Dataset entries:
-- ==== Sys2Proof/Certificates/Slice0/Obligations.lean ====
section
/-!
DEFINITION. What the model is claimed to do, for the provers: one proposition for each statement.
-/
open Sys2Proof Sys2Proof.Machine

/-- ADD, SUB and CMP in every form and at every width (R263, R264): result, N, Z, the carry or borrow C and the signed overflow V. The
operand y is a register, an immediate or memory; e is the device after it is read. AND, OR, XOR, TST and MOV in every form and at every
width (R263): N and Z from the result, V cleared, C kept; MOV sets no flag. Where the spec leaves a choice it rests on the readings of
log entries 13, 78. -/
def Obligations.IntegerArithmetic : Prop :=
  (∀ (s : State) (c : Fin 5) (p : Pre) (a : Fin 16) (b : AluB) (y : Word) (d e : Dev),
     legalPre c p (aluMem b) .yes = true → Issues s c (p.len + aluLen p.width b) d →
     aluY c p b (issued c (p.len + aluLen p.width b) d) = .ok y e →
     let m := 2 ^ p.width.bits
     let X := (e.w c a).toNat % m
     let Y := y.toNat % m
     let sg := sextN p.width.bits
     let sum := (X + Y) % m
     let dif := (X + m - Y) % m
     let subFlags := withFlags (dif.testBit (p.width.bits - 1)) (dif == 0) (decide (X < Y)) (sg dif != sg X - sg Y)
     exec (.add c p a b) s = endsIn s c e (fun x => { x.setW a (BitVec.ofNat 32 sum) with
       psw := withFlags (sum.testBit (p.width.bits - 1)) (sum == 0) (decide (m ≤ X + Y)) (sg sum != sg X + sg Y) x.psw }) ∧
     exec (.sub c p a b) s = endsIn s c e (fun x => { x.setW a (BitVec.ofNat 32 dif) with psw := subFlags x.psw }) ∧
     exec (.cmp c p a b) s = endsIn s c e (fun x => { x with psw := subFlags x.psw })) ∧
  (∀ (s : State) (c : Fin 5) (p : Pre) (a : Fin 16) (b : AluB) (y : Word) (d e : Dev),
     legalPre c p (aluMem b) .yes = true → Issues s c (p.len + aluLen p.width b) d →
     aluY c p b (issued c (p.len + aluLen p.width b) d) = .ok y e →
     let m := 2 ^ p.width.bits
     let X := (e.w c a).toNat % m
     let Y := y.toNat % m
     let nzv (r : Nat) (q : Word) : Word := withFlags (r.testBit (p.width.bits - 1)) (r == 0) (PSW.C.bit q) false q
     let put (r : Nat) : Outc := endsIn s c e fun x => { x.setW a (BitVec.ofNat 32 r) with psw := nzv r x.psw }
     exec (.and c p a b) s = put (X &&& Y) ∧
     exec (.or c p a b) s = put (X ||| Y) ∧
     exec (.xor c p a b) s = put (X ^^^ Y) ∧
     exec (.tst c p a b) s = endsIn s c e (fun x => { x with psw := nzv (X &&& Y) x.psw }) ∧
     exec (.mov c p a b) s = endsIn s c e (fun x => x.setW a (BitVec.ofNat 32 Y)))

/-- ADDV and SUBV (R263, R270): without overflow the sum or difference and its flags; with overflow and OVE = 0 the wrapped result, the
flags and OVS; with overflow and OVE = 1 the overflow exception of the unchanged core. ADDSAT and SUBSAT (R263): the exact sum or
difference, or the nearest end of the 32-bit signed range with V = 1; C is kept. Where the spec leaves a choice it rests on the
readings of log entries 13, 78. -/
def Obligations.CheckedAndSaturating : Prop :=
  (∀ (s : State) (c : Fin 5) (p : Pre) (a : Fin 16) (b : AluB) (y : Word) (d e : Dev),
     legalPre c p (aluMem b) .no = true → Issues s c (p.len + aluLen p.width b) d →
     aluY c p b (issued c (p.len + aluLen p.width b) d) = .ok y e →
     let X := e.w c a
     let flags (r : Word) (cy ovf : Bool) (q : Word) : Word := withFlags r.msb (r == 0) cy ovf q
     let sticky (ovf : Bool) (q : Word) : Word := if ovf then PSW.OVS.put 1 q else q
     let sumV := (X + y).toInt != X.toInt + y.toInt
     let difV := (X - y).toInt != X.toInt - y.toInt
     exec (.addv c p a b) s = (if sumV && PSW.OVE.bit e.core[c].psw then trapsIn s c 11 0 0 0 e else endsIn s c e fun x =>
       { x.setW a (X + y) with psw := sticky sumV (flags (X + y) (decide (2 ^ 32 ≤ X.toNat + y.toNat)) sumV x.psw) }) ∧
     exec (.subv c p a b) s = (if difV && PSW.OVE.bit e.core[c].psw then trapsIn s c 11 0 0 0 e else endsIn s c e fun x =>
       { x.setW a (X - y) with psw := sticky difV (flags (X - y) (decide (X.toNat < y.toNat)) difV x.psw) })) ∧
  (∀ (s : State) (c : Fin 5) (p : Pre) (a : Fin 16) (b : AluB) (y : Word) (d e : Dev),
     legalPre c p (aluMem b) .no = true → Issues s c (p.len + aluLen p.width b) d →
     aluY c p b (issued c (p.len + aluLen p.width b) d) = .ok y e →
     let sat (i : Int) : Word := if 2 ^ 31 ≤ i then 0x7FFFFFFF else if i < -(2 ^ 31) then 0x80000000 else BitVec.ofInt 32 i
     let done (i : Int) : Outc := endsIn s c e fun x => { x.setW a (sat i) with
       psw := withFlags (sat i).msb (sat i == 0) (PSW.C.bit x.psw) (decide (2 ^ 31 ≤ i ∨ i < -(2 ^ 31))) x.psw }
     exec (.addsat c p a b) s = done ((e.w c a).toInt + y.toInt) ∧
     exec (.subsat c p a b) s = done ((e.w c a).toInt - y.toInt))

/-- SHL, SHR, SAR and ROR in both forms and at every width (R266, R267): a count of 0 leaves A and C and sets N and Z from A; another count
shifts, and C is the last bit shifted out; V is kept. Where the spec leaves a choice it rests on the readings of log entries 13, 78,
82. -/
def Obligations.Shifts : Prop :=
  ∀ (s : State) (c : Fin 5) (p : Pre) (a : Fin 16) (k : ShiftBy) (d : Dev),
    let len := p.len + (match k with | .reg _ => 2 | .imm _ => 3)
    let e := issued c len d
    let n := match k with | .reg b => (e.w c b).toNat % 32 | .imm i => i.toNat
    let W := p.width.bits
    let A := (e.w c a).toNat % 2 ^ W
    legalPre c p false .yes = true → Issues s c len d → n < 32 →
    let nz (r : Nat) (q : Word) : Word := q |> PSW.N.put (b2n (r.testBit (W - 1))) |> PSW.Z.put (b2n (r == 0))
    let ends (r : Nat) (cy : Bool) : Outc :=
      endsIn s c e fun x => if n = 0 then { x with psw := nz A x.psw }
        else { x.setW a (BitVec.ofNat 32 r) with psw := PSW.C.put (b2n cy) (nz r x.psw) }
    let sg := sextN W A
    let ror := A / 2 ^ (n % W) + A % 2 ^ (n % W) * 2 ^ (W - n % W)
    exec (.shl c p a k) s = ends (A * 2 ^ n % 2 ^ W) (decide (n ≤ W) && A.testBit (W - n)) ∧
    exec (.shr c p a k) s = ends (A / 2 ^ n) (A.testBit (n - 1)) ∧
    exec (.sar c p a k) s = ends (BitVec.ofInt W (sg / 2 ^ n)).toNat (sg / 2 ^ (n - 1) % 2 == 1) ∧
    exec (.ror c p a k) s = ends (ror % 2 ^ W) (ror.testBit (W - 1))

• TASK DIRECTIONS: Write all the data out again, exactly.

• ANSWER TO THIS TASK:
-- ==== Sys2Proof/Certificates/Slice0/Obligations.lean ====
section
/-!
DEFINITION. What the model is claimed to do, for the provers: one proposition for each statement.
-/
open Sys2Proof Sys2Proof.Machine

/-- ADD, SUB and CMP in every form and at every width (R263, R264): result, N, Z, the carry or borrow C and the signed overflow V. The
operand y is a register, an immediate or memory; e is the device after it is read. AND, OR, XOR, TST and MOV in every form and at every
width (R263): N and Z from the result, V cleared, C kept; MOV sets no flag. Where the spec leaves a choice it rests on the readings of
log entries 13, 78. -/
def Obligations.IntegerArithmetic : Prop :=
  (∀ (s : State) (c : Fin 5) (p : Pre) (a : Fin 16) (b : AluB) (y : Word) (d e : Dev),
     legalPre c p (aluMem b) .yes = true → Issues s c (p.len + aluLen p.width b) d →
     aluY c p b (issued c (p.len + aluLen p.width b) d) = .ok y e →
     let m := 2 ^ p.width.bits
     let X := (e.w c a).toNat % m
     let Y := y.toNat % m
     let sg := sextN p.width.bits
     let sum := (X + Y) % m
     let dif := (X + m - Y) % m
     let subFlags := withFlags (dif.testBit (p.width.bits - 1)) (dif == 0) (decide (X < Y)) (sg dif != sg X - sg Y)
     exec (.add c p a b) s = endsIn s c e (fun x => { x.setW a (BitVec.ofNat 32 sum) with
       psw := withFlags (sum.testBit (p.width.bits - 1)) (sum == 0) (decide (m ≤ X + Y)) (sg sum != sg X + sg Y) x.psw }) ∧
     exec (.sub c p a b) s = endsIn s c e (fun x => { x.setW a (BitVec.ofNat 32 dif) with psw := subFlags x.psw }) ∧
     exec (.cmp c p a b) s = endsIn s c e (fun x => { x with psw := subFlags x.psw })) ∧
  (∀ (s : State) (c : Fin 5) (p : Pre) (a : Fin 16) (b : AluB) (y : Word) (d e : Dev),
     legalPre c p (aluMem b) .yes = true → Issues s c (p.len + aluLen p.width b) d →
     aluY c p b (issued c (p.len + aluLen p.width b) d) = .ok y e →
     let m := 2 ^ p.width.bits
     let X := (e.w c a).toNat % m
     let Y := y.toNat % m
     let nzv (r : Nat) (q : Word) : Word := withFlags (r.testBit (p.width.bits - 1)) (r == 0) (PSW.C.bit q) false q
     let put (r : Nat) : Outc := endsIn s c e fun x => { x.setW a (BitVec.ofNat 32 r) with psw := nzv r x.psw }
     exec (.and c p a b) s = put (X &&& Y) ∧
     exec (.or c p a b) s = put (X ||| Y) ∧
     exec (.xor c p a b) s = put (X ^^^ Y) ∧
     exec (.tst c p a b) s = endsIn s c e (fun x => { x with psw := nzv (X &&& Y) x.psw }) ∧
     exec (.mov c p a b) s = endsIn s c e (fun x => x.setW a (BitVec.ofNat 32 Y)))

/-- ADDV and SUBV (R263, R270): without overflow the sum or difference and its flags; with overflow and OVE = 0 the wrapped result, the
flags and OVS; with overflow and OVE = 1 the overflow exception of the unchanged core. ADDSAT and SUBSAT (R263): the exact sum or
difference, or the nearest end of the 32-bit signed range with V = 1; C is kept. Where the spec leaves a choice it rests on the
readings of log entries 13, 78. -/
def Obligations.CheckedAndSaturating : Prop :=
  (∀ (s : State) (c : Fin 5) (p : Pre) (a : Fin 16) (b : AluB) (y : Word) (d e : Dev),
     legalPre c p (aluMem b) .no = true → Issues s c (p.len + aluLen p.width b) d →
     aluY c p b (issued c (p.len + aluLen p.width b) d) = .ok y e →
     let X := e.w c a
     let flags (r : Word) (cy ovf : Bool) (q : Word) : Word := withFlags r.msb (r == 0) cy ovf q
     let sticky (ovf : Bool) (q : Word) : Word := if ovf then PSW.OVS.put 1 q else q
     let sumV := (X + y).toInt != X.toInt + y.toInt
     let difV := (X - y).toInt != X.toInt - y.toInt
     exec (.addv c p a b) s = (if sumV && PSW.OVE.bit e.core[c].psw then trapsIn s c 11 0 0 0 e else endsIn s c e fun x =>
       { x.setW a (X + y) with psw := sticky sumV (flags (X + y) (decide (2 ^ 32 ≤ X.toNat + y.toNat)) sumV x.psw) }) ∧
     exec (.subv c p a b) s = (if difV && PSW.OVE.bit e.core[c].psw then trapsIn s c 11 0 0 0 e else endsIn s c e fun x =>
       { x.setW a (X - y) with psw := sticky difV (flags (X - y) (decide (X.toNat < y.toNat)) difV x.psw) })) ∧
  (∀ (s : State) (c : Fin 5) (p : Pre) (a : Fin 16) (b : AluB) (y : Word) (d e : Dev),
     legalPre c p (aluMem b) .no = true → Issues s c (p.len + aluLen p.width b) d →
     aluY c p b (issued c (p.len + aluLen p.width b) d) = .ok y e →
     let sat (i : Int) : Word := if 2 ^ 31 ≤ i then 0x7FFFFFFF else if i < -(2 ^ 31) then 0x80000000 else BitVec.ofInt 32 i
     let done (i : Int) : Outc := endsIn s c e fun x => { x.setW a (sat i) with
       psw := withFlags (sat i).msb (sat i == 0) (PSW.C.bit x.psw) (decide (2 ^ 31 ≤ i ∨ i < -(2 ^ 31))) x.psw }
     exec (.addsat c p a b) s = done ((e.w c a).toInt + y.toInt) ∧
     exec (.subsat c p a b) s = done ((e.w c a).toInt - y.toInt))

/-- SHL, SHR, SAR and ROR in both forms and at every width (R266, R267): a count of 0 leaves A and C and sets N and Z from A; another count
shifts, and C is the last bit shifted out; V is kept. Where the spec leaves a choice it rests on the readings of log entries 13, 78,
82. -/
def Obligations.Shifts : Prop :=
  ∀ (s : State) (c : Fin 5) (p : Pre) (a : Fin 16) (k : ShiftBy) (d : Dev),
    let len := p.len + (match k with | .reg _ => 2 | .imm _ => 3)
    let e := issued c len d
    let n := match k with | .reg b => (e.w c b).toNat % 32 | .imm i => i.toNat
    let W := p.width.bits
    let A := (e.w c a).toNat % 2 ^ W
    legalPre c p false .yes = true → Issues s c len d → n < 32 →
    let nz (r : Nat) (q : Word) : Word := q |> PSW.N.put (b2n (r.testBit (W - 1))) |> PSW.Z.put (b2n (r == 0))
    let ends (r : Nat) (cy : Bool) : Outc :=
      endsIn s c e fun x => if n = 0 then { x with psw := nz A x.psw }
        else { x.setW a (BitVec.ofNat 32 r) with psw := PSW.C.put (b2n cy) (nz r x.psw) }
    let sg := sextN W A
    let ror := A / 2 ^ (n % W) + A % 2 ^ (n % W) * 2 ^ (W - n % W)
    exec (.shl c p a k) s = ends (A * 2 ^ n % 2 ^ W) (decide (n ≤ W) && A.testBit (W - n)) ∧
    exec (.shr c p a k) s = ends (A / 2 ^ n) (A.testBit (n - 1)) ∧
    exec (.sar c p a k) s = ends (BitVec.ofInt W (sg / 2 ^ n)).toNat (sg / 2 ^ (n - 1) % 2 == 1) ∧
    exec (.ror c p a k) s = ends (ror % 2 ^ W) (ror.testBit (W - 1))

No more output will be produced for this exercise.